*** DATA

-- ==== Sys2Proof/Machine/Ring.lean ====
section
/-! DEFINITION. Rings (R367 to R375, R380): closure, enumeration, the predictions of line ticks, the latency bound
and the exchange of advised rates. Ring states: 0 OFF, 1 WAIT_LINKS, 2 WAIT_ROOT, 3 WAIT_CLOSE, 4 ENUM, 5 TIME_SYNC,
6 UP, 7 CHAIN, 8 FAULT. Blocks on the TIME class: 0x03 LINE_TIME, 0x04 advised rate, 0x05 ENUM, 0x06 probe. -/

namespace Sys2Proof.Machine

/-! ## The latency bound (R372) -/

/-- The integer square root of a value below 2^34. -/
def isqrt (n : Nat) : Nat :=
  (List.range 17).reverse.foldl (fun r k => if (r + 2 ^ k) * (r + 2 ^ k) ≤ n then r + 2 ^ k else r) 0

/-- TL_MAX in whole microseconds, from PITCH in 0.1 nm and ACCEL_MAX in 0.01 m/s². -/
def tlMax (pitch accel : Nat) : Nat := isqrt (pitch * 625 / (4 * atLeast1 accel))

/-- T_L in ns for a number of nodes. -/
def tlOf (nodes : Nat) : Nat := nodes * 800 + 20000

/-- TL_MAX follows PITCH and ACCEL_MAX. -/
def State.showTlMax (s : State) : State :=
  s.wr Reg.RING_TL_MAX (tlMax (s.rdF Reg.RING_PITCH 23 0) (s.rdF Reg.RING_ACCEL_MAX 15 0))

/-- NODE_COUNT, and T_L with it. -/
def State.setNodeCount (s : State) (n : Nat) : State :=
  (s.wr Reg.RING_NODE_COUNT (n % 2 ^ 13)).wr Reg.RING_TL (tlOf (n % 2 ^ 13))

/-! ## Enumeration (R368, R374) -/

def State.ringAddr (s : State) : Nat := s.rdF Reg.RING_RING_STATUS 11 0

/-- What a node reports of itself: KIND and COLUMN_BASE. -/
def State.ringReport (s : State) : Nat × Nat := (s.rdF Reg.RING_RING_CFG 0 0, s.rd Reg.RING_COLUMN_BASE)

/-- An ENUM message: the last address given, the number of nodes once it is known, the root's serial number, the branch on
which it goes out, whether the ring is a chain, and the KIND and COLUMN_BASE of the nodes passed. -/
def enumFields (m : Enum) : List Nat :=
  m.addr :: m.count :: m.root :: b2n m.east :: b2n m.chain :: m.reports.flatMap (fun r => [r.1, r.2])

/-- Send ENUM west or east; at the end of a chain it goes back the way it came. -/
def State.sendEnum (s : State) (east : Bool) (m : Enum) : State :=
  let p := if east then 1 else 0
  s.sendTime (if s.peerUp p then p else 1 - p) 0x05 (enumFields m)

/-- Two ACROSS ranges of 95,424 columns overlap by other than one kerf. The two modules of a pair share their base: they
are `adjacent` in the ring (R3, R367). -/
def badOverlap (adjacent : Bool) (a b : Nat × Nat) : Bool :=
  let d := ((a.2 : Int) - b.2).natAbs
  a.1 == 0 && b.1 == 0 && decide (d < 95424) && d != 95232 && !(adjacent && d == 0)

/-- Neighbours among the nodes as they report: each and the next; in a closed ring the last and the first; in a chain the
root and the first of the western branch, which follows `east` nodes of the eastern one. -/
def neighbours (closed : Bool) (east n i j : Nat) : Bool :=
  if i + 1 = j then !(!closed && j == east && decide (1 < east))
  else i == 0 && (if closed then j + 1 == n else j == east)

/-- Whether any two of the reports clash, or more than two share a base. -/
def reportsClash (closed : Bool) (east : Nat) (rs : List (Nat × Nat)) : Bool :=
  rs.any (fun r => r.1 == 0 && decide ((rs.filter (· == r)).length > 2)) ||
  (rs.zipIdx).any (fun a => (rs.zipIdx).any (fun b => decide (a.2 < b.2) &&
    badOverlap (neighbours closed east rs.length a.2 b.2) a.1 b.1))

/-- The root ends the enumeration: NODE_COUNT is made known to every node, and the root's lanes start. -/
def State.enumDone (s : State) (m : Enum) : State :=
  let s := (s.setNodeCount m.addr).wr Reg.RING_ENUM_TIME (s.since s.ring.enumFrc / 800 % 2 ^ 24)
  let known : Enum := { m with count := m.addr, reports := [] }
  let s := if s.peerUp 1 then s.sendEnum true { known with east := true } else s
  let s := if m.chain && s.peerUp 0 then s.sendEnum false { known with east := false } else s
  let s := if m.chain then s else (s.setRingSt 6).intSet Reg.pageRING 8
  let s := if m.addr > 4094 || reportsClash (!m.chain) s.ring.eastNodes m.reports
    then (s.setRingSt 8).intSet Reg.pageRING 11 else s
  s.startLanes

/-- The root begins to enumerate, in ring state `st`: it takes address 1. A chain without an eastern neighbour is
enumerated west. -/
def State.enumBegin (s : State) (st : Nat) : State :=
  let chain := st == 7
  let s := ((s.wrF Reg.RING_RING_STATUS 11 0 1).setRingSt st).modRing (fun u => { u with
    enumFrc := s.frc, chain := chain, eastNodes := 0 })
  let m : Enum := { addr := 1, count := 0, root := s.rd64 Reg.SYS_SERIAL_LO Reg.SYS_SERIAL_HI, east := true
                    chain := chain, reports := [s.ringReport] }
  if s.peerUp 1 then s.sendEnum true m
  else if s.peerUp 0 then s.sendEnum false { m with east := false }
  else s.enumDone m

/-- A root that meets another's probe or ENUM: the one with the lower serial number stays root (R367). -/
def State.ownRing (s : State) (root : Nat) : Bool :=
  s.isRoot && root == s.rd64 Reg.SYS_SERIAL_LO Reg.SYS_SERIAL_HI

/-- CLOSURE_PROBE: the probe of the root with a serial number comes in on PEER_W. A root that stays root passes no other's
probe on. -/
def execClosureProbe (root t : Nat) (s : State) : Res :=
  let s := s.till t
  if !s.ringMode then .next s
  else if s.ownRing root then .next (if s.ringSt = 3 then s.enumBegin 4 else s)
  else
    let s := s.otherRoot root
    .next (if s.isRoot then s else s.sendTime 1 0x06 [root])

/-- A node takes the address after the one received and passes ENUM on, with its own report. -/
def State.takeAddress (s : State) (fromW : Bool) (m : Enum) : State :=
  let n := m.addr + 1
  let s := s.modRing (fun u => { u with fromW := fromW, chain := m.chain })
  let s := if n > 4094 then (s.wrF Reg.RING_RING_STATUS 11 0 0).setRingSt 8
    else (s.wrF Reg.RING_RING_STATUS 11 0 n).setRingSt 5
  s.sendEnum fromW { m with addr := n, reports := m.reports ++ [s.ringReport] }

/-- ENUM at a node that is not root. A message that comes from the side to which its branch goes is on its way back, and is
passed on. -/
def State.nodeEnum (s : State) (fromW : Bool) (m : Enum) : State :=
  if m.count ≠ 0 then
    let s := s.setNodeCount m.count
    if s.peerUp (if fromW then 1 else 0) then s.sendEnum fromW m else s
  else if fromW = m.east then s.takeAddress fromW m
  else s.sendEnum fromW m

/-- ENUM at the root whose own it is: a ring is closed; the eastern branch of a chain is done, and the western follows. -/
def State.rootEnum (s : State) (fromW : Bool) (m : Enum) : State :=
  if m.count ≠ 0 then s
  else if s.ringSt = 4 ∧ fromW then s.enumDone m
  else if s.ringSt = 7 ∧ !fromW ∧ m.east ∧ s.peerUp 0 then
    (s.modRing (fun u => { u with eastNodes := m.addr })).sendEnum false { m with east := false }
  else if s.ringSt = 7 then s.enumDone m
  else s

/-- ENUM: a message that came in on PEER_W or PEER_E. -/
def execRingEnum (fromW : Bool) (m : Enum) (t : Nat) (s : State) : Res :=
  let s := s.till t
  if !s.ringMode then .next s
  else if s.ownRing m.root then .next (s.rootEnum fromW m)
  else
    let s := s.otherRoot m.root
    .next (if s.isRoot then s else s.nodeEnum fromW m)

/-- CLOSURE_TIMEOUT: 10 s without closure. -/
def execClosureTimeout (t : Nat) (s : State) : Res :=
  let s := s.till t
  if s.ringMode && s.isRoot && (s.ringSt == 1 || s.ringSt == 3) && s.since s.ring.waitFrc ≥ msClk 10000
  then .next (s.enumBegin 7) else .next s

/-- RING_CTRL.ENUMERATE. -/
def State.enumerate (s : State) (src : Req) : State :=
  if !s.isRoot then s.errAt Reg.pageRING 0x0103 Reg.RING_RING_CTRL src
  else if s.modState = 5 then s.errAt Reg.pageRING 0x0101 Reg.RING_RING_CTRL src
  else
    let s := s.modRing (fun u => { u with waitFrc := s.frc })
    if s.peerUp 0 && s.peerUp 1 then s.sendProbe else s.setRingSt 1
def execRingEnumerate (src : Req) (t : Nat) (s : State) : Res :=
  if s.cutOff src then .next s else
  .next ((s.till t).enumerate src)

/-- RING_CTRL.RESYNC: a node that is not root converges again; its address stays. -/
def State.resync (s : State) : State := if (s.ringSt = 6 ∨ s.ringSt = 7) ∧ !s.isRoot then s.setRingSt 5 else s
def execRingResync (src : Req) (s : State) : Res :=
  if s.cutOff src then .next s else
  .next s.resync

/-! ## Predictions (R370, R371) -/

/-- Take a prediction: the last two are kept. -/
def State.takePrediction (s : State) (line ringTime held : Nat) : State :=
  s.modRing (fun u => { u with
    preds := ((line, ringTime) :: u.preds).take 2, held := held, ahead := u.ahead.filter (·.1 != line) })

/-- A prediction of a line that none has come for yet. -/
def State.newLine (s : State) (line : Nat) : Bool :=
  (match s.ring.preds with
    | [] => true
    | p :: _ => decide (0 < ldiff line p.1)) && !s.ring.ahead.any (·.1 == line)

/-- The line whose tick comes next has this number. -/
def State.dueLine (s : State) (line : Nat) : Bool :=
  match s.ring.preds with
  | [] => true
  | p :: _ => line == ladd p.1 1

/-- The ring carries ticks. -/
def State.ringRuns (s : State) : Bool := s.ringMode && (s.ringSt == 6 || s.ringSt == 7 || s.ringSt == 8)

/-- The prediction of line N: from the last line of the source at the mean rate of up to 64, in ring time of 2^-16 ns,
rounded down (R370, log 98). -/
def State.predictLine (s : State) (n : Nat) : Option Nat :=
  match s.ring.marks, s.ring.marks.getLast? with
  | last :: _ :: _, some first =>
    let k := s.ring.marks.length - 1
    let a := s.ringTime last
    let d := sdiff 80 a (s.ringTime first)
    some (unsgn 80 ((a : Int) + (ldiff n s.ring.pos * d).fdiv (k : Nat)))
  | _, _ => none

/-- The next line that the root predicts: after the last one sent, or after the last of the source. -/
def State.nextPrediction (s : State) : Nat :=
  match s.ring.preds with
  | p :: _ => ladd p.1 1
  | [] => ladd s.ring.pos 1

/-- LINE_PREDICTION: at t the root looks whether its next line lies no more than T_L ahead, sends LINE_TIME both ways, and
schedules its own tick. -/
def execLinePrediction (t : Nat) (s : State) : Res :=
  let s := s.till t
  let n := s.nextPrediction
  match s.predictLine n with
  | some r =>
    if s.ringRuns && s.isRoot && decide (sdiff 80 r (s.ringTime s.frc) ≤ (s.rd Reg.RING_TL * 65536 : Nat)) then
      .next (((s.takePrediction n r 0).sendRing 0x03 [n, r]).sourceInstant (s.frcOfRing r))
    else .next s
  | none => .next s

/-- The tick of a line at its ring time; a late one ticks at once. -/
def State.lineAt (s : State) (line ringTime : Nat) : State :=
  let f := s.frcOfRing ringTime
  let s := (if s.ring.base.isNone then s.drew else s).takePrediction line ringTime 0
  if sdiff 64 f s.frc < 1600 then ((s.count Reg.RING_PRED_LATE).intSet Reg.pageRING 10).ringInstant s.frc
  else s.ringInstant f

/-- The predictions that have come ahead follow the one that was missing. -/
def State.lineFollows (s : State) : Nat → State
  | 0 => s
  | k + 1 => match s.ring.ahead.find? (fun e => s.dueLine e.1) with
    | some e => (s.lineAt e.1 e.2).lineFollows k
    | none => s

/-- LINE_TIME: the first copy is passed on and schedules its tick; one ahead of a missing line waits for that line. -/
def execLineTime (line ringTime t : Nat) (s : State) : Res :=
  let s := s.till t
  if !s.ringMode || s.isRoot || s.sourceInUse != 5 || !s.newLine line then .next s
  else
    let s := s.sendRing 0x03 [line, ringTime]
    if s.dueLine line then .next ((s.lineAt line ringTime).lineFollows s.ring.ahead.length)
    else .next (s.modRing (fun u => { u with ahead := u.ahead ++ [(line, ringTime)] }))

/-- PRED_HOLD: no LINE_TIME of the next line within 1.5 of the last interval: the line is extrapolated; sixteen in a row
lose the source. -/
def execPredHold (t : Nat) (s : State) : Res :=
  let s := s.till t
  match s.ring.preds with
  | [(n1, t1), (_, t0)] =>
    let iv := sdiff 80 t1 t0
    let wait := s.frcOfRing (unsgn 80 ((t1 : Int) + iv + iv / 2))
    if !s.ringMode || s.isRoot || s.sourceInUse != 5 || decide (sdiff 64 s.frc wait < 0) then .next s
    else
      let held := s.ring.held + 1
      let s := ((s.takePrediction (ladd n1 1) (unsgn 80 ((t1 : Int) + iv)) held).count Reg.RING_PRED_HOLD).ringInstant s.frc
      .next (if held ≥ 16 then (if s.printing then s.tickLost else s) else s.lineFollows s.ring.ahead.length)
  | _ => .next s

/-! ## Advised rates (R375) -/

/-- The module's own advised rate, its neighbours' limit left out. -/
def State.ownRate (s : State) : Nat :=
  if s.modState == 4 || s.modState == 5 then
    ((s.limits.filter (fun l => l.2 != 28)).map (·.1)).foldl min 80000
  else 0

/-- The rates of a ring: the root returns the lowest of all to every node; another node sends its own and those that came
from farther out toward the root, and the root's value onward. -/
def State.ringRates (s : State) (rates : List Nat) (lowest : Option Nat) : State :=
  let own := s.ownRate
  if s.isRoot then
    let low := rates.foldl min own
    ((s.modRing (fun u => { u with advice := some low })).wr Reg.RING_RING_ADVICE (low % 2 ^ 17)).sendRing 0x04 [1, low]
  else
    let q := s.rootPort
    let s := (own :: rates).foldl (fun s r => s.sendTime q 0x04 [0, r]) s
    match lowest with
    | some r =>
      ((s.modRing (fun u => { u with advice := some r })).wr Reg.RING_RING_ADVICE (r % 2 ^ 17)).sendTime (1 - q) 0x04 [1, r]
    | none => s

/-- RATE_EXCHANGE: every 1.0 ms, with what has come in it: the rates of nodes farther from the root, the root's lowest, and
the partner's rate. -/
def execRateExchange (rates : List Nat) (lowest partner : Option Nat) (s : State) : Res :=
  let s := if s.ringMode then s.ringRates rates lowest else s
  .next (if s.pairMode then
      let s := s.sendTime 2 0x04 [0, s.ownRate]
      match partner with
      | some r => s.modRing (fun u => { u with partnerAdvice := some r })
      | none => s
    else s)

end Sys2Proof.Machine
end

******

INSTRUCTIONS TO FOLLOW — Go line by line through the data above and report each one that holds the string "false".

SOLUTION FOR THIS PROBLEM —
  let s := if m.chain && s.peerUp 0 then s.sendEnum false { known with east := false } else s
  else if s.peerUp 0 then s.sendEnum false { m with east := false }
    (s.modRing (fun u => { u with eastNodes := m.addr })).sendEnum false { m with east := false }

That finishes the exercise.